I will have a look at the UI tools and see where it leads.
Cheers
GPJMA -
What if we wanted to develop programs that pretty much any desktop user can run.. will we only be able to develop console and pythonista stuff?
-
Hi
You could try writing a web app in Flask within pythonista. I believe there are a few tools that let you turn flask apps into standalone desktop apps (although I haven't tried them myself) e.g. https://github.com/Widdershin/flask-desktop
Maybe someone on the forum has experience of this strategy? I would be interested to try it myself sometime.
-
Yeah, Tkinter is not Pythonista-compatible. I'm pretty sure this has something to do with it not being entirely Python. It's an interface to the Tk framework that lower-level languages like C++ use. It's a machine code library, and thus couldn't run in Pythonista due to the extent that Apple goes to prevent apps from running executables.
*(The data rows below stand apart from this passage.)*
-- ==== Sys2Proof/Certificates/Slice0/Obligations.lean ====
section
/-! DEFINITION. The statements about the machine, each from the rules of spec/ its docstring names. -/

open Sys2Proof Sys2Proof.Machine

/-! ### Encoding -/

/-- spec/30_encoding.md R84: the decoder's eight comparisons, and NOP for every other byte. -/
def Obligations.DecoderComparesWholeByte : Prop :=
  decodeByte 0x3E#8 = .right ∧ decodeByte 0x3C#8 = .left ∧ decodeByte 0x2B#8 = .inc ∧ decodeByte 0x2D#8 = .dec ∧
  decodeByte 0x5B#8 = .loopBegin ∧ decodeByte 0x5D#8 = .loopEnd ∧ decodeByte 0x2E#8 = .out ∧
  decodeByte 0x2C#8 = .inp ∧
  ∀ op : Byte, op ∉ [0x3E#8, 0x3C#8, 0x2B#8, 0x2D#8, 0x5B#8, 0x5D#8, 0x2E#8, 0x2C#8] →
    ∃ b, decodeByte op = .nop b

/-- The rows of spec/opcode_table.json, word by word; a NOP's byte is kept (log entry 7, the model's choice). -/
def Obligations.OpcodeTableRowsDecode : Prop :=
  decodeTableWord 8 62 = some .right ∧ decodeTableWord 8 60 = some .left ∧ decodeTableWord 8 43 = some .inc ∧
  decodeTableWord 8 45 = some .dec ∧ decodeTableWord 8 91 = some .loopBegin ∧ decodeTableWord 8 93 = some .loopEnd ∧
  decodeTableWord 8 46 = some .out ∧ decodeTableWord 8 44 = some .inp ∧ decodeTableWord 8 0 = some (.nop 0#8)

/-- Decoding and encoding agree both ways, for whole programs of any length: every list of well-formed instructions is read
back from its bytes, and every byte string is a program whose instructions are well-formed and give the string back
(spec/30_encoding.md R80, R84, R86, R89; that a NOP keeps its byte is log entry 7, the model's choice). -/
def Obligations.ProgramsDecodeAndEncodeAgree : Prop :=
  (∀ is : List Instr, (∀ i ∈ is, i.wellFormed = true) → decodeProgram (encodeProgram is) = is) ∧
  (∀ bs : List Byte, encodeProgram (decodeProgram bs) = bs ∧ ∀ i ∈ decodeProgram bs, i.wellFormed = true) ∧
  (∀ (bs : List Byte) (k : Nat) (op : Byte), bs[k]? = some op → (decodeProgram bs)[k]? = some (decodeByte op))

/-! ### The bounded memory -/

/-- spec/20_memory.md R51: a fresh memory has exactly `n` bytes and reads 0 at each; with no byte, every access is a fault. -/
def Obligations.FreshMemoryReadsZero : Prop :=
  ∀ n a : Nat, (Memory.create n).size = n ∧ (a < n → (Memory.create n).read a = .ok 0#8) ∧
    (n ≤ a → (Memory.create n).read a = .error .outOfBounds) ∧
    ∀ v : Byte, (Memory.create 0).read a = .error .outOfBounds ∧ (Memory.create 0).write a v = .error .outOfBounds

/-- spec/20_memory.md R53, R54, R55, R58: the bounds check of read and write, the stored byte read back, every other byte as
before (R55's second sentence and R58, which the spec marks as its own inferences), the length and the canonical form kept. -/
def Obligations.MemoryAccessContract : Prop :=
  ∀ (m : Memory) (a : Nat) (v : Byte), m.wf →
    (m.size ≤ a → m.read a = .error .outOfBounds ∧ m.write a v = .error .outOfBounds) ∧
    (a < m.size → m.read a = .ok (m.get a) ∧
      ∃ m', m.write a v = .ok m' ∧ m'.size = m.size ∧ m'.wf ∧ m'.read a = .ok v ∧
        ∀ b, b ≠ a → m'.read b = m.read b)

/-- Two memories of one length that read alike at every address are the same data (spec/20_memory.md R50: the length and the
bytes are the whole state). -/
def Obligations.MemoryIsItsReads : Prop :=
  ∀ m m' : Memory, m.wf → m'.wf → m.size = m'.size → (∀ a, m.read a = m'.read a) → m = m'

/-! ### Pointer instructions -/

/-- spec/41_pointer.md R120; the wrap is modulo the width PTR_W the spec itself adds (D2). The equation of the whole state says that no flag, no memory and no fault is involved. -/
def Obligations.RightMovesDataPointerUp : Prop :=
  decodeByte 0x3E#8 = .right ∧
  ∀ s : State, s.dp < 2 ^ s.ptrW →
    exec .right s = .next { s with dp := if s.dp + 1 = 2 ^ s.ptrW then 0 else s.dp + 1, ip := s.ip + 1 }

/-- spec/41_pointer.md R121; the wrap as for `>` (D2). -/
def Obligations.LeftMovesDataPointerDown : Prop :=
  decodeByte 0x3C#8 = .left ∧
  ∀ s : State, 0 < s.ptrW → s.dp < 2 ^ s.ptrW →
    exec .left s = .next { s with dp := if s.dp = 0 then 2 ^ s.ptrW - 1 else s.dp - 1, ip := s.ip + 1 }

/-- spec/10_state.md R25: a pointer held as an unbounded integer `z` agrees with the register modulo `2^PTR_W` as long as `z`
stays in the window the rule names: it is in range exactly when the register is, and one move keeps them in step. The spec marks
this as its own inference from its decision D2. -/
def Obligations.UnboundedPointerAgreesInWindow : Prop :=
  ∀ (s : State) (z : Int), s.config.valid →
    (s.dmemSize : Int) - 2 ^ s.ptrW ≤ z → z ≤ 2 ^ s.ptrW - 1 → (s.dp : Int) = z % 2 ^ s.ptrW →
    (s.dp < s.dmemSize ↔ 0 ≤ z ∧ z < s.dmemSize) ∧
    (∃ t, exec .right s = .next t ∧ (t.dp : Int) = (z + 1) % 2 ^ s.ptrW) ∧
    (∃ t, exec .left s = .next t ∧ (t.dp : Int) = (z - 1) % 2 ^ s.ptrW)

/-! ### Cell arithmetic -/

/-- spec/42_cell_arith.md R130, R132: the cell's new value modulo 256, and OutOfBounds with nothing else changed. -/
def Obligations.IncrementAddsOneToCell : Prop :=
  decodeByte 0x2B#8 = .inc ∧
  ∀ s : State, s.dmem.wf →
    (s.dp < s.dmemSize → ∃ m : Memory, exec .inc s = .next { s with dmem := m, ip := s.ip + 1 } ∧
      m.size = s.dmem.size ∧ (m.get s.dp).toNat = ((s.dmem.get s.dp).toNat + 1) % 256 ∧
      ∀ a, a ≠ s.dp → m.get a = s.dmem.get a) ∧
    (s.dmemSize ≤ s.dp → exec .inc s = .next { s with fault := some { kind := .outOfBounds, fip := s.ip } })

/-- spec/42_cell_arith.md R131: as for `+`, with `(v - 1) mod 256`. -/
def Obligations.DecrementTakesOneFromCell : Prop :=
  decodeByte 0x2D#8 = .dec ∧
  ∀ s : State, s.dmem.wf →
    (s.dp < s.dmemSize → ∃ m : Memory, exec .dec s = .next { s with dmem := m, ip := s.ip + 1 } ∧
      m.size = s.dmem.size ∧ ((m.get s.dp).toNat : Int) = (((s.dmem.get s.dp).toNat : Int) - 1) % 256 ∧
      ∀ a, a ≠ s.dp → m.get a = s.dmem.get a) ∧
    (s.dmemSize ≤ s.dp → exec .dec s = .next { s with fault := some { kind := .outOfBounds, fip := s.ip } })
But let's say you could get Tkinter to run on Pythonista. It wouldn't work because Pythonista doesn't have anything that handles the rendering of the windows and widgets that Tkinter produces.
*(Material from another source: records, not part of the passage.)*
/-- The forward scan ends at the first position below the level, and fails when there is none. -/
theorem scanForwardFrom_cases {left pos depth : Nat} (h : m.height pos = level + depth) :
    (∃ t, scanForwardFrom m left pos depth = .ok t ∧ pos < t ∧ t ≤ pos + left ∧ m.height t < level ∧
      ∀ r, pos ≤ r → r < t → level ≤ m.height r) ∨
    (scanForwardFrom m left pos depth = .error .unmatchedBracket ∧
      ∀ r, pos ≤ r → r ≤ pos + left → level ≤ m.height r) := by
  have hpos : level ≤ m.height pos := by omega
  induction left generalizing pos depth with
  | zero =>
    refine .inr ⟨rfl, fun r hle hge => ?_⟩
    rwa [Nat.le_antisymm hge hle]
  | succ left ih =>
    rcases scanForwardFrom_succ h left with ⟨hlow, hscan⟩ | ⟨depth', h', hscan⟩
    · refine .inl ⟨pos + 1, hscan, by omega, by omega, hlow, fun r hle hlt => ?_⟩
      rwa [Nat.le_antisymm (Nat.le_of_lt_succ hlt) hle]
    · rw [hscan]
      rcases ih h' (by omega) with ⟨t, ht, hlt, hle, hlow, hfirst⟩ | ⟨herr, hnone⟩
      · refine .inl ⟨t, ht, by omega, by omega, hlow, fun r hr hrt => ?_⟩
        exact hr.eq_or_lt.elim (fun heq => heq ▸ hpos) fun hr => hfirst r hr hrt
      · refine .inr ⟨herr, fun r hr hrle => ?_⟩
        exact hr.eq_or_lt.elim (fun heq => heq ▸ hpos) fun hr => hnone r hr (by omega)

end Forward

theorem scanForward_cases (m : Memory) (p : Nat) :
    (∃ t, scanForward m p = .ok t ∧ p < t ∧ t ≤ m.size ∧ m.height t < m.height (p + 1) ∧
      ∀ r, p < r → r < t → m.height (p + 1) ≤ m.height r) ∨
    (scanForward m p = .error .unmatchedBracket ∧ ∀ r, p < r → r ≤ m.size → m.height (p + 1) ≤ m.height r) := by
  rcases scanForwardFrom_cases (m := m) (left := m.size - (p + 1)) (depth := 0) (Int.add_zero (m.height (p + 1))).symm
    with ⟨t, ht, hlt, hle, hlow, hfirst⟩ | ⟨herr, hnone⟩
  · exact .inl ⟨t, ht, by omega, by omega, hlow, hfirst⟩
  · exact .inr ⟨herr, fun r hr hle => hnone r hr (by omega)⟩

/-- The forward scan goes to the first position behind the bracket that is lower than the one just behind it. -/
theorem scanForward_eq_ok_iff {m : Memory} {p t : Nat} :
    scanForward m p = .ok t ↔ p < t ∧ t ≤ m.size ∧ m.height t < m.height (p + 1) ∧
      ∀ r, p < r → r < t → m.height (p + 1) ≤ m.height r := by
  rcases scanForward_cases m p with ⟨u, hu, hpu, husize, hulow, hufirst⟩ | ⟨herr, hnone⟩
  · rw [hu, Except.ok.injEq]
    refine ⟨fun h => h ▸ ⟨hpu, husize, hulow, hufirst⟩, fun ⟨hpt, htsize, htlow, htfirst⟩ => ?_⟩
    rcases Nat.lt_trichotomy u t with hlt | heq | hgt
    · exact absurd hulow (htfirst u hpu hlt).not_gt
    · exact heq
    · exact absurd htlow (hufirst t hpt hgt).not_gt
  · rw [herr]
    exact ⟨nofun, fun ⟨hpt, htsize, htlow, _⟩ => absurd htlow (hnone t hpt htsize).not_gt⟩

theorem scanForward_eq_error_iff {m : Memory} {p : Nat} :
    scanForward m p = .error .unmatchedBracket ↔ ∀ r, p < r → r ≤ m.size → m.height (p + 1) ≤ m.height r := by
  rcases scanForward_cases m p with ⟨t, ht, hpt, hsize, hlow, _⟩ | ⟨herr, hnone⟩
  · rw [ht]
    exact ⟨nofun, fun h => absurd hlow (h t hpt hsize).not_gt⟩
  · exact ⟨fun _ => hnone, fun _ => herr⟩

/-! ### The backward scan -/

section Backward

variable {m : Memory} {level : Int}

/-- One position of the backward scan: the scan ends at it when its height is below the level, and otherwise goes on with the
height above the level as its counter. -/
theorem scanBackwardFrom_succ {pos depth : Nat} (h : m.height (pos + 1) = level + depth) :
    (m.height pos < level ∧ scanBackwardFrom m (pos + 1) depth = .ok pos) ∨
    ∃ depth' : Nat, m.height pos = level + depth' ∧
      scanBackwardFrom m (pos + 1) depth = scanBackwardFrom m pos depth' := by
  rw [scanBackwardFrom]
  split_ifs with hclose hopen hzero
  · exact .inr ⟨depth + 1, by rw [Memory.height_succ_of_close hclose] at h; omega, rfl⟩
  · exact .inl ⟨by rw [Memory.height_succ_of_open hopen] at h; omega, rfl⟩
  · exact .inr ⟨depth - 1, by rw [Memory.height_succ_of_open hopen] at h; omega, rfl⟩
  · exact .inr ⟨depth, (Memory.height_succ_of_other hopen hclose).symm.trans h, rfl⟩

/-- The backward scan ends at the last position below the level, and fails when there is none. -/
theorem scanBackwardFrom_cases {bound depth : Nat} (h : m.height bound = level + depth) :
    (∃ q, scanBackwardFrom m bound depth = .ok q ∧ q < bound ∧ m.height q < level ∧
      ∀ r, q < r → r ≤ bound → level ≤ m.height r) ∨
    (scanBackwardFrom m bound depth = .error .unmatchedBracket ∧ ∀ r, r ≤ bound → level ≤ m.height r) := by
  have hbound : level ≤ m.height bound := by omega
  induction bound generalizing depth with
  | zero =>
    refine .inr ⟨rfl, fun r hle => ?_⟩
    rwa [Nat.le_zero.mp hle]
  | succ pos ih =>
    rcases scanBackwardFrom_succ h with ⟨hlow, hscan⟩ | ⟨depth', h', hscan⟩
    · refine .inl ⟨pos, hscan, pos.lt_succ_self, hlow, fun r hlt hle => ?_⟩
      rwa [Nat.le_antisymm hle hlt]
    · rw [hscan]
      rcases ih h' (by omega) with ⟨q, hq, hlt, hlow, hlast⟩ | ⟨herr, hnone⟩
      · refine .inl ⟨q, hq, by omega, hlow, fun r hqr hr => ?_⟩
        exact hr.eq_or_lt.elim (fun heq => heq ▸ hbound) fun hr => hlast r hqr (Nat.le_of_lt_succ hr)
      · refine .inr ⟨herr, fun r hr => ?_⟩
        exact hr.eq_or_lt.elim (fun heq => heq ▸ hbound) fun hr => hnone r (Nat.le_of_lt_succ hr)

end Backward

theorem scanBackward_cases (m : Memory) (p : Nat) :
    (∃ q, scanBackward m p = .ok q ∧ q < p ∧ m.height q < m.height p ∧
      ∀ r, q < r → r ≤ p → m.height p ≤ m.height r) ∨
    (scanBackward m p = .error .unmatchedBracket ∧ ∀ r, r ≤ p → m.height p ≤ m.height r) :=
  scanBackwardFrom_cases (Int.add_zero (m.height p)).symm

/-- The backward scan goes to the last position before the bracket that is lower than the bracket's own. -/
theorem scanBackward_eq_ok_iff {m : Memory} {p q : Nat} :
    scanBackward m p = .ok q ↔ q < p ∧ m.height q < m.height p ∧ ∀ r, q < r → r < p → m.height p ≤ m.height r := by
  rcases scanBackward_cases m p with ⟨u, hu, hup, hulow, hulast⟩ | ⟨herr, hnone⟩
  · rw [hu, Except.ok.injEq]
    refine ⟨fun h => h ▸ ⟨hup, hulow, fun r hur hrp => hulast r hur hrp.le⟩, fun ⟨hqp, hqlow, hqlast⟩ => ?_⟩
    rcases Nat.lt_trichotomy u q with hlt | heq | hgt
    · exact absurd hqlow (hulast q hlt hqp.le).not_gt
    · exact heq
    · exact absurd hulow (hqlast u hgt hup).not_gt
  · rw [herr]
    exact ⟨nofun, fun ⟨hqp, hqlow, _⟩ => absurd hqlow (hnone q hqp.le).not_gt⟩

theorem scanBackward_eq_error_iff {m : Memory} {p : Nat} :
    scanBackward m p = .error .unmatchedBracket ↔ ∀ r, r < p → m.height p ≤ m.height r := by
  rcases scanBackward_cases m p with ⟨q, hq, hqp, hlow, _⟩ | ⟨herr, hnone⟩
  · rw [hq]
    exact ⟨nofun, fun h => absurd hlow (h q hqp).not_gt⟩
  · exact ⟨fun _ r hr => hnone r hr.le, fun _ => herr⟩

/-! ### What a scan looks at -/

section Congruence

variable {m m' : Memory} (hopen : ∀ a, m.get a = opLoopBegin ↔ m'.get a = opLoopBegin)
  (hclose : ∀ a, m.get a = opLoopEnd ↔ m'.get a = opLoopEnd)
include hopen hclose

theorem scanForwardFrom_congr (left pos depth : Nat) :
    scanForwardFrom m left pos depth = scanForwardFrom m' left pos depth := by
  induction left generalizing pos depth with
  | zero => rfl
  | succ left ih => simp only [scanForwardFrom, hopen, hclose, ih]

theorem scanBackwardFrom_congr (bound depth : Nat) :
    scanBackwardFrom m bound depth = scanBackwardFrom m' bound depth := by
  induction bound generalizing depth with
  | zero => rfl
  | succ pos ih => simp only [scanBackwardFrom, hopen, hclose, ih]

end Congruence

end Sys2Proof.Machine
end

section
/-! The statements about the loop instructions and the bracket matcher (spec/43_loop.md), settled. -/

namespace Sys2Proof.Machine

/-- Settles O13: more brackets have closed than opened at `q` exactly when the position behind `q` is lower than the one behind
`p`, and the scan finds the first such position. -/
theorem forwardScanFindsLeastClosing : Obligations.ForwardScanFindsLeastClosing := by
  refine fun m p => ⟨fun t => ?_, ?_⟩
  · rw [scanForward_eq_ok_iff]
    constructor
    · rintro ⟨hpt, hsize, hlow, hfirst⟩
      obtain ⟨q, rfl⟩ : ∃ q, t = q + 1 := Nat.exists_eq_add_one_of_ne_zero (by omega)
      have hpq : p < q := (Nat.le_of_lt_succ hpt).lt_of_ne (by rintro rfl; exact lt_irrefl _ hlow)
      refine ⟨q, rfl, hpq, hsize, (Memory.closesAfter_iff hpq.le).mpr hlow, ?_⟩
      exact Memory.forall_not_closesAfter_iff.mpr fun r hpr hrq => hfirst r hpr (Nat.lt_succ_of_le hrq)
    · rintro ⟨q, rfl, hpq, hsize, hcloses, hfirst⟩
      refine ⟨by omega, hsize, (Memory.closesAfter_iff hpq.le).mp hcloses, fun r hpr hrq => ?_⟩
      exact Memory.forall_not_closesAfter_iff.mp hfirst r hpr (Nat.le_of_lt_succ hrq)
  · rw [scanForward_eq_error_iff, Memory.forall_not_closesAfter_iff]

/-- Settles O14: more brackets open than close from `q` to `p` exactly when `q` is lower than `p`, and the scan finds the last
such position. -/
theorem backwardScanFindsGreatestOpening : Obligations.BackwardScanFindsGreatestOpening := by
  have hiff {m : Memory} {q p : Nat} (h : q < p) := Memory.opensBefore_iff (m := m) h.le
  refine fun m p => ⟨fun q => ?_, ?_⟩
  · rw [scanBackward_eq_ok_iff]
    refine and_congr_right fun hqp => and_congr (hiff hqp).symm ?_
    exact forall₃_congr fun r _ hrp => by rw [hiff hrp, not_lt]
  · rw [scanBackward_eq_error_iff]
    exact forall₂_congr fun q hqp => by rw [hiff hqp, not_lt]

/-- Settles O15: in both directions the scan's target makes `p + 1` and `q` equally high, with nothing between them lower, and
that is what the other scan looks for. -/
theorem bracketScansAreInverse : Obligations.BracketScansAreInverse := by
  refine ⟨fun m p q hp hscan => ?_, fun m p q hq hsize hscan => ?_⟩
  · obtain ⟨hpq, -, hlow, hfirst⟩ := scanForward_eq_ok_iff.mp hscan
    have hlt : p < q := (Nat.le_of_lt_succ hpq).lt_of_ne (by rintro rfl; exact lt_irrefl _ hlow)
    have hqhigh : m.height (p + 1) ≤ m.height q := hfirst q hlt q.lt_succ_self
    have hq : m.get q = opLoopEnd := Memory.get_eq_close_of_height_lt (hlow.trans_le hqhigh)
    have hup := Memory.height_succ_of_open hp
    have hdown := Memory.height_succ_of_close hq
    refine ⟨hq, scanBackward_eq_ok_iff.mpr ⟨hlt, by omega, fun r hpr hrq => ?_⟩⟩
    have hr := hfirst r hpr (hrq.trans q.lt_succ_self)
    omega
  · obtain ⟨hlt, hlow, hlast⟩ := scanBackward_eq_ok_iff.mp hscan
    have hphigh : m.height q ≤ m.height (p + 1) := by
      rcases (Nat.succ_le_of_lt hlt).eq_or_lt with heq | hpq
      · exact (congrArg m.height heq).ge
      · exact hlast (p + 1) p.lt_succ_self hpq
    have hp : m.get p = opLoopBegin := Memory.get_eq_open_of_lt_height (hlow.trans_le hphigh)
    have hup := Memory.height_succ_of_open hp
    have hdown := Memory.height_succ_of_close hq
    refine ⟨hp, scanForward_eq_ok_iff.mpr ⟨by omega, hsize, by omega, fun r hpr hrq => ?_⟩⟩
    rcases (Nat.le_of_lt_succ hrq).eq_or_lt with rfl | hrq
    · omega
    · have hr := hlast r hpr hrq
      omega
Of course, you could write something to work around this. Maybe you could embark on a project to make a Flask application that presents your Tkinter GUI as a webpage that Flask serves locally. Then you could have it open that local page with
webbrowser.open("http://localhost:8080")
or something similar.Or you could write something to display Tkinter applications as native Pythonista UIs.
This may be out of your scope (I know I would have trouble with this). I'm not sure if anyone else has attempted this before. Sorry!
-
There have been a few attempts at "universal" UI frameworks that let you simulate a small subset of features on desktop and pythonista. search forums for unipage, which is Kivy based. There was also an attempt by someone to create a dummy pythonista UI module that interfaced to tkintker or some other framework.
In both cases you end up with a very limited Subset if the full feature set, since it is difficult if not impossible to capture all of the subtleties of native code, and differences in interface. I think someone also has posted examples of a web based (flask/js) approach that would be near universal, but doesn't really lend itself to easy development in the iPad.
What might be better is to try to write your code such that the backend logic is standalone, not relying on any UI. Then write your user interface code such that it checks platform, and presents using the appropriate native library. Easier said than done.